-- ==== Sys2Proof/Laws/KeepsStalls.lean ====
section
/-! SUPPORT. What the operations of Machine/Stalls.lean keep, in the sense of Laws/Keeps.lean. -/

namespace Sys2Proof.Machine

variable {s₀ s t : State}

theorem KeepsR.execEvent (h : Keeps s₀ s) (external : Option EventIn) :
    KeepsR s₀ (Sys2Proof.Machine.execEvent external s) := by
  unfold Sys2Proof.Machine.execEvent
  repeat' first
    | with_reducible assumption
    | with_reducible apply KeepsR.next
    | with_reducible exact KeepsR.fault
    | with_reducible first | apply Keeps.collect | apply Keeps.release
    | fail_if_no_progress (with_reducible apply Keeps.upd)
    | split

theorem KeepsR.execEvqStallLimit (h : Keeps s₀ s) (queue : Option Wing) :
    KeepsR s₀ (Sys2Proof.Machine.execEvqStallLimit queue s) := by
  unfold Sys2Proof.Machine.execEvqStallLimit
  repeat' first
    | with_reducible assumption
    | (intro x; clear_value x)
    | with_reducible apply KeepsR.next
    | with_reducible exact KeepsR.fault
    | with_reducible first | apply Keeps.deliver | apply Keeps.release | apply Keeps.stalled
    | fail_if_no_progress (with_reducible apply Keeps.upd)
    | split
    | lift_lets

theorem KeepsR.execCupboardWriteDone (h : Keeps s₀ s) (matches_ : Bool) :
    KeepsR s₀ (Sys2Proof.Machine.execCupboardWriteDone matches_ s) := by
  unfold Sys2Proof.Machine.execCupboardWriteDone
  repeat' first
    | with_reducible assumption
    | with_reducible apply KeepsR.next
    | with_reducible exact KeepsR.fault
    | with_reducible first | apply Keeps.pageDone | apply Keeps.release
    | split

end Sys2Proof.Machine
end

.....

◆ Task statement:
Where the word "unfold" shows up in a line of the listing, return that line.

◆ Written response:
  unfold Sys2Proof.Machine.execEvent
  unfold Sys2Proof.Machine.execEvqStallLimit
  unfold Sys2Proof.Machine.execCupboardWriteDone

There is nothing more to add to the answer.